I think I had about everything wrong I could when I started. Seems hard wood is harder to saw than just rough slab cuts of pine for siding on an old barn.
But a lot of troubleshooting later I am getting nice boards now. I am just glad I have the mill otherwise all this cherry would have ended up as firewood. While I could use the wood there is far less valuable lumber to burn.
I also sawed about half that amount in spruce the other day that cut easier then the cherry but there I was just going for construction grade lumber for my farm so not too fussy.
Those are the last 2 cherry logs left to saw.
Always check your cut depth on both ends of the log before you start. Or this can happen when you stop in the middle…
That wasn’t much fun. Turns out the sawdust behind the blade makes it hard to get out even after you wedge the cut open. Well there is a first time for everything.
Hopefully not always a second time though.
Just a fun photo of how a tractor is alway helpful.
There are a couple of photos of the cherry stacked in the top of the barn to dry. It can easly sit there until it is ready to use. Now if I only had a clue what I will do with it.
My first tree was winter of 77-78 spent the morning plowing snow. School from noon till 5pm work from 6 pm till 10pm.
Grabbed my grandfather’s chain saw and headed for the swamp behind the barn
where an old dead Elm tree was that I had scouted while rabbit hunting.
I felled that ole boy by the pale moon light
Almost 80 ft tall 3.5 - 4ft. diameter shook the whole swamp!

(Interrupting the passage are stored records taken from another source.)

/-- The registers that an instruction writes and does not read: its destination, what its control word sets, and s62 for `CALL`. -/
def writesOnly (i : Instr) (f : Fields) (s : State) : List (BitVec 7) :=
  let d := match f.opD with | .reg n => if readsD i then [] else [n] | _ => []
  let c := s.val f.opD
  let link := match i with | .call _ => [62#7] | _ => []
  (d ++ (if c.extractLsb' 8 2 == 0 then i.controlled c else []) ++ link).filter fun n =>
    f.opA != .reg n && f.opB != .reg n && !(i.guards f).contains n && !(i.predsRead f).contains n

/-- The registers that an instruction reads. -/
def sources (i : Instr) (f : Fields) (s : State) : List (BitVec 7) :=
  (i.names f s).filter fun n => !(writesOnly i f s).contains n

/-- The instruction writes all of register `n`: of a vector or a mask it writes its active lanes (R109, R112). -/
def State.writesWhole (s : State) (i : Instr) (f : Fields) (n : BitVec 7) : Bool :=
  let lanes := if 104#7 ≤ n then 64 else 512 / (if i.spec.ovr then (fmtOfSel f.sel).w else selWidth f.sel)
  !i.vector || n < 64#7 || 120#7 ≤ n || (List.range lanes).all fun k => (vget s.ctx.regs.m f.pred.toNat 0).getLsbD k

/-- The number of a register in TRAPVAL (R207). DEDUCED (log entry 49): a predicate has its number of R27. -/
def regNumber (n : BitVec 7) : Word := if 120#7 ≤ n then (n - 120).zeroExtend 64 else n.zeroExtend 64

/-- Where the image of a context holds a system register (Table 22-3). -/
def sysOffsets (n : Nat) : List Nat :=
  match n with
  | 0x002 => [0xAC8] | 0x003 => [0xAB8] | 0x004 => [0xAC0] | 0x00C => [0xB00] | 0x00D => [0xB08] | 0x00E => [0xB10]
  | 0x00F => [0xB18] | 0x010 => [0xB20] | 0x011 => [0xB28] | 0x012 => [0xB48] | 0x014 => [0x10] | 0x015 => [0xB50]
  | 0x016 => [0xB30] | 0x017 => [0xB38] | 0x018 => [0xB40] | 0x101 => [0xA98] | 0x102 => [0xA90] | 0x103 => [0xAA8]
  | 0x104 => [0xA80] | 0x105 => [0xAB0] | 0x107 => [0xAA0] | 0x10B => [0xAD8]
  | _ => []

/-- `n` words of an image from an offset on. -/
def wordsFrom (a n : Nat) : List Nat := (List.range n).map fun i => a + 8 * i

/-- The other words of its context that an instruction reads, by their offsets in the image (Table 22-3). DESIGN CHOICE (log entry 49): those
that its own description names; what the device reads beside them (XLROOT in a walk, the governor's state) is taken as it stands. -/
def contextReads (i : Instr) (f : Fields) (s : State) : List Nat :=
  let a := (s.val f.opA).toNat
  let queues := fun (ops : List Operand) => ops.filterMap (·.stream) |>.flatMap fun q => wordsFrom (0xD00 + 32 * q) 4
  let entry := fun (p : BitVec 8 → Bool) =>
    ((s.ctx.mailbox.find? fun m => p (m.data.extractLsb' 0 8)).map fun m => wordsFrom (0x1600 + 64 * m.slot) 8).getD []
  let own := match i with
    | .mfs _ => sysOffsets a
    | .eret _ => [0xA80, 0xA90, 0xAD0]
    | .kstat _ | .kstatJ _ | .kstatJc _ => [0xB60]
    | .kevar _ => [0xB80 + 8 * f.opA.num.toNat]
    | .kmul _ | .kmulb _ => [0xB28, 0xB58]
    | .kest _ => wordsFrom 0xB08 5 ++ wordsFrom 0xB58 1 ++ wordsFrom 0x5A00 28
    | .kldb _ | .vcbd _ => wordsFrom 0xE00 128
    | .vqnt _ | .vdqnt _ => wordsFrom 0x1200 128
    | .lsupd _ => [0xB00, 0xB30, 0xB38]
    | .tstat _ | .tstatW _ => [0xB68]
    | .tend _ | .tendG _ => wordsFrom 0xC00 32 ++ [0xB68, 0xB70]
    | .mbxr _ | .mbxrT _ => entry fun src => src == 1
    | .mrecv _ | .mrecvT _ => entry fun src => src != 1
    | .sstat _ | .sstatDrain _ => queues [f.opA]
    | _ => []
  own ++ queues (match i with | .scfg _ => [f.opA, f.opB] | _ => [f.opD, f.opA, f.opB]) ++ (if i.spec.ovr then [0xAB8] else [])

/-- The other words of its context that an instruction writes whole. -/
def contextWrites (i : Instr) (f : Fields) (s : State) : List Nat :=
  match i with
  | .mts _ | .mtsRetired _ => sysOffsets (s.val f.opD).toNat
  | .kseed _ => [0xB08, 0xB10]
  | .kseedTc _ => [0xB10]
  | .klim _ => [0xB18, 0xB20]
  | .kcfg _ => [0xB58]
  | .scfg _ => ([f.opD].filterMap (·.stream)).flatMap fun q => wordsFrom (0xD00 + 32 * q) 4
  | .vcbdLt _ => wordsFrom (if s.val f.opB == 0 then 0xE00 else 0x1200) 128
  | _ => []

Man that was scary!!!
Cut it into logs and skidded them out the next night. Yep after dark again. Yep working all alone. Lived with a bunch of drug addicted alcoholics. Family ! Being the youngest I had no say in that house. Wasn’t long had my own house. No drug addict freeloaders there!
I have cut many many more since then. Leaners and blow downs are the worst.
You need to study them first. Cut as many limbs off as you can. Safely! Then like Mr. Wayne says cut from the bottom as far as you can then from the top. If there is a root ball I used to stuff a big block of wood under the log then cut the root ball off close the the block
Even then things can go wrong
If so drop the saw and use your escape route.
All I can say is be careful the saw can be replaced you can’t!